Collected data:
/-- Field step of the VECTOR ops, beside EPI. -/
def vectorFields (d : Desc) (n : Named) : List (Nat × Bool) :=
  let f := d.func
  let grp := d.op == 4 && decide (2 ≤ f) && decide (f ≤ 4) && d.ext 0 % 2 ^ (d.sub % 16 + 1) != 0
  [(408, !funcOk d.op f), d.rndField 405, (402, !bbOk d.op f d.bb), (400, !cbOk d.op f d.cb),
   (399, d.lanes && !((d.op == 0 && eltLanes f || d.op == 3 || d.op == 4 || d.op == 7 || d.op == 8) && allBf d.op n)),
   (384, !subOk d.op f d.sub), (480, !immUsed d.op f && d.imm != 0),
   (352, decide (16384 < d.ext 0) || grp), d.resv 416 32]

/-- Rows of the row view (R210). -/
def Obj.viewRows (o : Obj) : Nat := o.planes * o.rows

/-- Has the object at least these rows and elements in the row view? -/
def Obj.atLeast (o : Obj) (r c : Nat) : Bool := decide (r ≤ o.viewRows) && decide (c ≤ o.cols)

/-- The broadcast shape of B or C. -/
def Obj.bcast (o : Obj) (bb rows cols : Nat) : Bool :=
  match bb with
  | 0 => o.atLeast rows cols
  | 1 => o.atLeast 1 cols
  | 2 => o.atLeast rows 1
  | _ => o.atLeast 1 1

/-- Does the covered range split no block of a result (R212)? -/
def Obj.wholeBlocks (o : Obj) (rows cols : Nat) : Bool :=
  let b := fmtBlk o.fmt
  if b = 0 then true
  else if colAxis o.fmt then (let e := rows % o.rows; e == 0 || e % b == 0)
  else cols % b == 0 || cols == o.cols

/-- Rows and columns of a scale or zero-point object of PACK and UNPACK: one entry per block of block-format object `x` (R229). -/
def Obj.blockShape (x : Obj) (rows cols : Nat) (o : Obj) : Bool :=
  let b := fmtBlk x.fmt
  if colAxis x.fmt then o.atLeast (rows / x.rows * ceilDiv x.rows b + ceilDiv (rows % x.rows) b) cols
  else o.atLeast rows (ceilDiv cols b)

/-- An input element's format: every one but a histogram record. -/
def readable (f : Nat) : Bool := f != fHIST

/-- A block format 0x10 to 0x1B, with or without bit 5. -/
def blockFmt (f : Nat) : Bool := fmtBlk f != 0

/-- Object step of the VECTOR ops (R229). -/
def vectorObjs (d : Desc) (n : Named) : List (Nat × Bool) :=
  let r := d.ext 1
  let c := d.ext 0
  let inp := fun (o : Obj) => readable o.fmt && o.atLeast r c
  let outp := fun (o : Obj) => writable o.fmt && o.atLeast r c && o.wholeBlocks r c
  let cnt := fun (o : Obj) => o.fmt == fINT32 && o.rank == 1 && decide (r ≤ o.d0)
  let mask := fun (o : Obj) => o.fmt == fUINT8 && o.bcast d.bb r c
  match d.op with
  | 0 => [n.need 0 inp,
      if eltB d.func then n.need 1 (fun o => readable o.fmt && o.bcast d.bb r c) else n.no 1,
      if eltC d.func then n.need 2 (fun o => readable o.fmt && o.bcast d.cb r c) else n.no 2, n.need 3 outp]
  | 1 => [n.need 0 inp, n.no 1, n.no 2,
      n.need 3 (fun o => writable o.fmt && o.cols == 1 && o.atLeast r 1 && o.wholeBlocks r 1 && (d.func != 5 || o.fmt == fINT32))]
  | 2 => [n.need 0 inp,
      n.may 1 (fun o => readable o.fmt && decide (c ≤ o.cols) && (o.rows == 2 || d.func == 1 && o.rows == 1)),
      n.may 2 (fun o => o.fmt == fFP32 && n.with 3 (fun x => o.cols == 2 * x.tc && o.planes == x.planes) && o.rows == r), n.need 3 outp]
  | 3 => [n.need 0 inp, n.need 1 (fun o => o.fmt == fINT32 && o.bcast d.bb r c), n.no 2, n.need 3 outp]
  | 4 => [n.need 0 inp, if d.func = 2 then n.need 1 (fun o => readable o.fmt && o.bcast d.bb r c) else n.no 1, n.no 2, n.need 3 outp]
  | 5 => [n.need 0 inp, n.need 1 (fun o => o.fmt == fFP32 && n.with 3 (fun x => x.blockShape r c o)),
      if n.with 3 (fun x => inInt x.fmt) then n.may 2 (fun o => o.fmt == fINT32 && n.with 3 (fun x => x.blockShape r c o)) else n.no 2,
      n.need 3 (fun o => outp o && blockFmt o.fmt)]
  | 6 => [n.need 0 (fun o => inp o && blockFmt o.fmt && o.wholeBlocks r c),
      n.need 1 (fun o => o.fmt == fFP32 && n.with 0 (fun x => x.blockShape r c o)),
      if n.with 0 (fun x => inInt x.fmt) then n.may 2 (fun o => o.fmt == fINT32 && n.with 0 (fun x => x.blockShape r c o)) else n.no 2,
      n.need 3 outp]
  | _ => [n.need 0 inp, n.need 1 mask, n.may 2 cnt, n.need 3 outp]

/-! ### VECTOR: rows -/

/-- Work units of a VECTOR op: the tile rows of D that it covers. -/
def vectorUnits (d : Desc) (x : Obj) : Nat :=
  if x.rows = 0 then 0 else d.ext 1 / x.rows * x.tr + ceilDiv (d.ext 1 % x.rows) 128

/-- Row `r` of the row view: (plane, row). -/
def Obj.viewRow (o : Obj) (r : Nat) : Nat × Nat := (r / o.rows, r % o.rows)

/-- An input element in FP32: INT32 rounds under RND (R127), a value beyond FP32 narrows (R193). -/
def loadElt (r : Rnd) (fmt : Nat) (v : Elt) : Elt :=
  (if fmt = fINT32 then v.1.round r 24 (-126) 127 else v.1.r32, v.2)

/-- Element (row r, element e) of an operand, under a broadcast shape. -/
def vElt (o : OpRec) (s : State) (slot : Nat) (x : Obj) (bb : Nat) (rn : Rnd) (r e : Nat) : Except WorkFail Elt := do
  let r := if bb = 1 ∨ bb = 3 then 0 else r
  let e := if 2 ≤ bb then 0 else e
  let (p, i) := x.viewRow r
  let v ← slotted slot (x.tileAddr p (i / 128) (e / 128)) (s.elt (s.reader o) x p i e)
  return loadElt rn x.fmt v

/-- The raw code of an element of a list, mask or index. -/
def vCode (o : OpRec) (s : State) (slot : Nat) (x : Obj) (bb r e : Nat) : Except WorkFail Nat :=
  let r := if bb = 1 ∨ bb = 3 then 0 else r
  let e := if 2 ≤ bb then 0 else e
  let (p, i) := x.viewRow r
  slotted slot (x.tileAddr p (i / 128) (e / 128)) (s.code (s.reader o) x p i e)

/-- The rounding of a VECTOR op. -/
def OpRec.vrounding (o : OpRec) : Rounding := ⟨o.d.vrnd, o.d.vsat, recAt (o.rc 1) 2 27 0⟩

/-- The rounding that loads an INT32 element for element (r, e) of D. -/
def OpRec.loadRnd (o : OpRec) (d : Obj) (r e : Nat) : Rnd :=
  let (p, i) := d.viewRow r
  rndOf o.d.vrnd o.ctx d.id (recAt (o.rc 1) 2 27 0) (d.srdIdx p i e)

/-- Store every tile of tile row `u` of D from its covered rows, of `width` elements each; `codes` are the elements that are moved as they stand. -/
def storeRows (o : OpRec) (s : State) (unit u width : Nat) (rows : List (List Elt)) (codes : List (List (Option Nat))) (d : Obj)
    (enc : Option (Nat → Nat → List Rnd → List (Option Num) → Nat → Blk)) : Nat → Except WorkFail (OpRec × State)
  | 0 => .ok (o, s)
  | k + 1 => do
    let (o, s) ← storeRows o s unit u width rows codes d enc k
    let p := u / d.tr
    let r := u % d.tr
    let cov := fun i j => decide (i < rows.length) && decide (128 * k + j < width)
    let x := fun i j => (rows.getD i []).getD (128 * k + j) (.zero, false)
    let rd := o.vrounding
    let last := (d.tileNo ((o.d.ext 1 - 1) / d.rows) ((o.d.ext 1 - 1) % d.rows / 128) ((width - 1) / 128))
    let rnd := fun i j => d.rnd o.ctx rd.rnd rd.seed p r k i j
    let t := match enc with
      | none => encodeTile d.fmt (d.vrows r) (d.vcols k) rnd rd.sat (fun i j => (x i j).1)
      | some f => encodeWith d.fmt (d.vrows r) (d.vcols k) rnd rd.sat (fun i j => (x i j).1) (fun l b rs vs => f l b rs vs k)
    storeEncoded o s unit d last p r k cov rd true (!o.done.contains u) x (t.moved (fun i j => (codes.getD i []).getD (128 * k + j) none))
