-- ==== Sys2Proof/Machine/Attention.lean ====
section
/-! DEFINITION. Attention (chapter 08): the checks of ATTN ops, length tables, key lists and masks, the forward and backward arithmetic, SEQSET and the
sequence page directory. A work unit of ATTN_FWD and ATTN_BWD is a query tile of a head of an entry, of SEQSET a record. -/

namespace Sys2Proof.Machine

/-! ### Fields and checks (R240 to R244, R264) -/

def Desc.mask (d : Desc) : Nat := d.at 413 3
def Desc.bucket (d : Desc) : Bool := d.at 412 1 == 1
def Desc.arec (d : Desc) : Nat := d.at 468 12

/-- Rounding of an ATTN op's results; SEED is 0 (R242). -/
def OpRec.attRounding (o : OpRec) : Rounding := ⟨o.d.at 409 3, o.d.at 408 1 == 1, 0⟩

/-- Field step, beside the attention record. -/
def attnFields (d : Desc) : List (Nat × Bool) :=
  if d.op = 2 then
    [(352, decide (2 ^ 20 < d.ext 0)), d.resv 320 32, d.resv 416 32, d.resv 384 32, d.resv 480 32, d.resv 448 32]
  else
    [(352, decide (2 ^ 20 < d.ext 0)), (320, decide (256 < d.ext 1)), (416, !(d.ext 2 == 0 || d.ext 2 == 64 || d.ext 2 == 128 || d.ext 2 == 256)),
     (413, decide (4 < d.mask)), d.rndField 409, d.resv 384 24]

/-- The shape of O, whose DIM0 is A's. -/
def attnO (d : Desc) (n : Named) (o : Obj) : Bool :=
  n.with 0 (fun a => a.rows == o.rows) && o.cols == d.ext 1 * d.ext 2 && o.planes == 1

/-- Object step (Table 8.9, Table 8.8). -/
def attnObjs (d : Desc) (n : Named) : List (Nat × Bool) :=
  if d.op = 2 then [n.need 0 (fun a => a.fmt == fINT32 && a.rank == 2 && a.d1 == 4 && decide (d.ext 0 ≤ a.d0)), n.no 1, n.no 2, n.no 3]
  else
    let hw := d.ext 1 * d.ext 2
    let stat := fun (c : Obj) => c.fmt == fFP32 && n.with 0 (fun a => a.rows == c.rows) && c.cols == d.ext 1 && c.planes == 1
    [n.need 0 (fun a => inBf a.fmt && a.cols == 3 * hw && a.planes == 1),
     n.need 1 (fun b => b.fmt == fINT32 && b.rank == 2 && b.d1 == 4 && decide (d.ext 0 ≤ b.d0)),
     if d.op = 0 then n.may 2 stat else n.need 2 stat,
     n.need 3 (fun x => preFmt x.fmt && (if d.op = 0 then attnO d n x
       else n.with 0 (fun a => a.rank == x.rank && a.d0 == x.d0 && a.d1 == x.d1 && a.d2 == x.d2 && a.d3 == x.d3)))]

/-- Does an object of the attention record meet Table 8.9? Roles: 8 OOBJ, 9 DOOBJ, 10 SSTORE, 11 GCTX, 6 HIST. -/
def attnRecObj (d : Desc) (n : Named) (role : Nat) (o : Obj) : Bool :=
  match role with
  | 8 => attnO d n o && preFmt o.fmt
  | 9 => attnO d n o && inBf o.fmt
  | 10 => o.fmt == fFP32 && o.cols == 128 && o.planes == 1
  | 11 => o.cols == 3 * (d.ext 1 * d.ext 2) && o.planes == 1 && preFmt o.fmt
  | _ => o.fmt == fHIST

/-- The objects that an attention record names. -/
def attnRecObjs (s : State) (ctx : Nat) (ws : List Word) : Chk (List (Nat × Option Obj)) := do
  let oo ← objIf s ctx (recAt ws 0 62 39) 3
  let dd ← objIf s ctx (recAt ws 0 38 15) 3
  let ss ← objIf s ctx (recAt ws 1 63 40) 3
  let gc ← objIf s ctx (recAt ws 1 39 16) 3
  let hi ← objIf s ctx (recAt ws 2 63 40) 3
  return [(8, oo), (9, dd), (10, ss), (11, gc), (6, hi)].filterMap (fun p => p.2.map (fun o => (p.1, o)))

/-- The attention record, its objects and the fields that fail (R244). -/
def attnRecord (s : State) (ctx : Nat) (d : Desc) (n : Named) : Chk (List Word × List (Nat × Obj) × List (Nat × Bool)) := do
  let hidx := d.at 448 20
  if d.arec = 0 then return ([], [], [(468, d.mask == 3 || d.bucket || d.op == 1), (448, hidx != 0)])
  else
    match s.tableBase (Reg.attBase ctx) 131072 with
    | none => return ([], [], [(468, true)])
    | some b =>
      let ws ← readRec s 3 (b + 32 * d.arec) 4
      let blen := recAt ws 3 42 22
      let bad := recAt ws 0 63 63 == 0 || recAt ws 0 14 0 != 0 || recAt ws 1 15 0 != 0 || recAt ws 2 39 0 != 0 || recAt ws 3 21 0 != 0 ||
        d.op == 0 && (recAt ws 0 62 15 != 0 || recAt ws 1 39 16 != 0) ||
        (d.mask == 3) == (recAt ws 3 63 43 == 0) ||
        (if d.bucket then blen == 0 || blen % 16 != 0 else blen != 0) ||
        d.op == 1 && (recAt ws 0 62 39 == 0 || recAt ws 0 38 15 == 0)
      if bad then return (ws, [], [(468, true), (448, hidx != 0 && recAt ws 2 63 40 == 0)])
      else
        let os ← attnRecObjs s ctx ws
        let wrong := os.any (fun p => match p.2 with
          | none => true
          | some o => !attnRecObj d n p.1 o)
        let good := os.filterMap (fun p => p.2.map (fun o => (p.1, o)))
        let beyond := match good.find? (fun p => p.1 == 6) with
          | some (_, h) => decide (h.d0 ≤ hidx)
          | none => hidx != 0 && recAt ws 2 63 40 == 0
        return (ws, good, [(468, wrong), (448, beyond)])

/-! ### Directory entries (R256, Table 8.7) -/

/-- Addresses of the two words of directory entry `scx`. -/
def dirAt0 (scx : Nat) : Nat := Reg.asqDir0 (scx / 65536) (scx % 65536)
def dirAt1 (scx : Nat) : Nat := Reg.asqDir1 (scx / 65536) (scx % 65536)

/-- Set both words of an entry; ASQ_DIRUSED follows VALID. -/
def State.setDir (s : State) (scx : Nat) (w0 w1 : Word) : State :=
  let was := b2n (s.flag (dirAt0 scx) 63)
  let r := Reg.asqDirused (scx / 65536)
  let s := (s.wr (dirAt0 scx) w0).wr (dirAt1 scx) w1
  s.put r 16 0 (s.fld r 16 0 + bits w0 63 63 - was)

/-- Clear VALID of an entry. -/
def State.clearDir (s : State) (scx : Nat) : State := s.setDir scx (putBits (s.rd (dirAt0 scx)) 63 63 0) (s.rd (dirAt1 scx))

/-- Two words from a row of four INT32 elements (Table 8.4, Table 8.8). -/
def rowWords (s : State) (o : OpRec) (slot : Nat) (x : Obj) (r : Nat) : Except WorkFail (Word × Word) := do
  let c ← (List.range 4).mapM (fun j => slotted slot (x.tileAddr 0 (r / 128) 0) (s.code (s.reader o) x 0 r j))
  return (BitVec.ofNat 64 (c.getD 0 0 + 2 ^ 32 * c.getD 1 0), BitVec.ofNat 64 (c.getD 2 0 + 2 ^ 32 * c.getD 3 0))

/-- A page list as read: (PAGE, valid tokens) by entry. -/
def pageList (s : State) (o : OpRec) (slot : Nat) (x : Obj) (n : Nat) : Except WorkFail (List (Nat × Nat)) :=
  (List.range n).mapM (fun i => do
    let c ← slotted slot (x.addr 0) (s.code (s.reader o) x 0 i 0)
    return (c % 2 ^ 27, c / 2 ^ 27 % 32 + 1))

EXERCISE INSTRUCTIONS: Your task is to say how many lines in the entries above contain the word "match". Please write only the number.

ANSWER SPACE: 7